DeepSeek could represent Nvidia CEO Jensen Huang's worst nightmare
Market reaction and perceived irrationality
- Several comments note there was little reaction to DeepSeek-V3 or R1 themselves, but a sharp reaction once a consumer-facing app appeared, seen as evidence of shallow, narrative-driven markets.
- Some argue this “signals money on the table” for those who paid attention to the underlying tech earlier; others say timing lags are normal (e.g., COVID).
Jevons paradox, efficiency, and Nvidia’s valuation
- Jevons paradox is heavily debated:
- One camp: greater efficiency in model training/inference will increase total compute use (and thus GPU demand).
- Another camp: Jevons applies to compute in general, not to Nvidia’s profits or growth specifically; high margins and growth expectations are what got repriced.
- Some stress that even modest downward revisions in long-term growth assumptions can justify large market-cap drops.

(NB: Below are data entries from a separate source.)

/-- HANDOVER_BOOKED_READ (R56, R57, R76, R198, R331): sampled once for both copies; the policy outcome that applied is
counted. DESIGN CHOICE (log 103): of the 32-bit tally_source the low 16 bits are held against TALLY_SEL's SOURCE. -/
def execHandoverBookedRead (c : CmdRef) (buffer : Fin 1024) (s : State) : Out :=
  match s.cmdRun c with
  | none => .next s
  | some (p, it, k, r) => match p.handovers.findIdx? fun h => h.bufId == buffer.val && h.dir == 0 && h.cmd == k.id with
    | none => .next s
    | some i => match p.handovers[i]? with
      | none => .next s
      | some h =>
        if s.fabric.beat ≠ it.start + h.booked ∨ it.reads.any (·.1 == i) ∨ !r.uncommitted ∨ k.start < it.entryBeat then
          .next s
        else
          let src := h.tallySource % 65536
          let (fresh, old, s) := s.sample buffer
          let note := fun (s : State) (word : Nat) (a : Option Nat) => s.modIteration c.fn c.slot c.iter fun x =>
            { x with reads := x.reads ++ [(i, word, a)],
                     instant := if (s.backing buffer).isSome then s.readFor else x.instant }
          match fresh with
          | some (w, a) => .next (note s w (some a))
          | none =>
            if h.policy = 2 then .next ((s.tally 0x03 src).handoverFail p it k)
            else match old, h.policy with
              | some (w, a), 0 => .next (note (s.tally 0x01 src) w (some a))
              | _, _ => .next (note (s.tally 0x02 src) 0 none)

/-! ## Kills and the beat step -/

/-- Does a program wait for the re-issue of a starved iteration (R170)? -/
def Program.waitsReissue (p : Program) : Bool := p.running.any Running.waitsReissue

/-- COMMAND_KILL_BEAT (R66 to R69, R306): the kill beat that the hub die set for a KILL descriptor. -/
def execCommandKillBeat (fn : Fin 32) (slot : Fin 16) (s : State) : Out :=
  match (s.program fn slot).bind (·.running) with
  | none => .next s
  | some r =>
    if r.kill.any (fun k => k.1 == s.fabric.beat) then .next (s.killProgram fn slot 0x120 0) else .next s

/-- A beat-step change decided at the present beat (R74): it takes effect at the first later multiple of 4,096. -/
def State.decideStep (s : State) (n : Nat) : State :=
  { s with fabric := { s.fabric with pendingStep := some (n, (s.fabric.beat / 4096 + 1) * 4096) } }

/-- The nominal logic voltage of a beat step in mV (Table 13.3). -/
def stepVolts (n : Nat) : Nat := 400 + 100 * n

/-- BEAT_STEP_CHANGE (R25, R74, R75, R279, R408, R413): the step changes on all compute dies together, counted and logged; after
a lowering the voltage ramps down. -/
def execBeatStepChange (s : State) : Out :=
  match s.fabric.pendingStep with
  | none => .next s
  | some (n, b) =>
    if s.fabric.beat ≠ b then .next s
    else
      let old := s.fabric.step
      let s := { s with fabric := { s.fabric with step := n, pendingStep := none } }
      let s := { s with power := { s.power with volts := List.replicate 6 (stepVolts n) } }
      .next (((s.tally 0x09 n).report 0xA22 (if n < old then 1 else 0)).checkSteps)

/-! ## Clears (R76, R115, R145) -/

/-- TALLY_CLEAR (R76). -/
def execTallyClear (mask : Nat) (s : State) : Out :=
  .next ((List.range 64).foldl (fun s n => if bit mask n then s.setFld .HUB_CFG_TALLY_CNT_COUNT 0 n else s) s)

/-- CLR_RERUN (R115). -/
def execClrRerun (die : Fin 6) (s : State) : Out := .next (s.setFld .CD_RERUN_COUNT_COUNT 0 die)
/-- CLR_NAN (R115). -/
def execClrNan (die : Fin 6) (s : State) : Out := .next (s.setFld .CD_NAN_COUNT_COUNT 0 die)
/-- CLR_CENTRE_ONLY (R145). -/
def execClrCentreOnly (die : Fin 6) (s : State) : Out := .next (s.setFld .CD_ENG_CENTRE_ONLY_COUNT 0 die)
/-- CLR_STEM_CLIP (R145). -/
def execClrStemClip (die : Fin 6) (s : State) : Out := .next (s.setFld .CD_ENG_STEM_CLIP_COUNT 0 die)

end Sys2Proof.Machine
end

Is DeepSeek bad or good for Nvidia?
- Bearish arguments:
- More efficient training means fewer GPUs needed to hit a given capability; hyperscalers may slow new cluster purchases and rely on existing capacity.
- Long term, breakthroughs could move more workloads to cheaper or non-GPU hardware; Nvidia’s “training monopoly” may soften.
- Bullish/neutral arguments:
- R1-style “thinking” models increase inference compute per query.
- Lower training cost democratizes model-building, inducing many more models and thus more total compute.
- Nvidia’s moat (CUDA, NVLink, Mellanox/Infiniband ecosystem) is seen as extremely strong; “Nvidia sells clusters and a full stack, not just chips.”
Costs, hardware, and sanctions
- DeepSeek-V3 training is widely cited as ~2.8M H800 GPU hours ≈ $5–6M at $2/hr, but multiple comments emphasize this excludes capex, experimentation, RL steps, data generation, and staff.
- Back-of-envelope estimates put a 2,048‑H800 cluster into the ~$100–200M range including infrastructure; the “$6M model” narrative is viewed as technically narrow but still notable for showing efficiency.
- Export controls to China are discussed: DeepSeek was likely trained on Nvidia cards acquired before/around sanctions; this undercuts the idea that restrictions would block Chinese AI progress.
Democratization and new opportunities
- Many see DeepSeek as enabling smaller or mid-stage companies to train competitive domain-specific models instead of paying incumbents’ API “rent.”
- Some foresee more on-prem deployments (for legal/privacy reasons), family or small-org “AI stations,” and induced demand for mid-range hardware.
Skills, education, and systems knowledge
- A strong thread argues DeepSeek’s success highlights the value of deep systems knowledge (OS, compilers, Mellanox/InfiniBand tuning, scheduling, concurrency) over “glue-code ML.”
- US CS programs are criticized for weakening OS/architecture requirements, contrasted with stronger systems pipelines in places like Israel and India.
- Concrete resources for leveling up: classic OS/systems courses (e.g., UIUC CS241, Berkeley CS162, MIT 6.1810), then HPC, then ML.
Media hype, bubble concerns, and future direction
- Several participants are uneasy with media exaggeration around DeepSeek and the sudden explosion of “instant experts” (e.g., on Jevons paradox).
- Some think this is a rational correction of an “obvious bubble”; others think markets still underprice the broader productivity impact of current LLMs.
- There is disagreement on whether we are at “the end of brute-force scaling” or at the beginning of “test-time scaling” and algorithmic refinement that will still demand massive compute over time.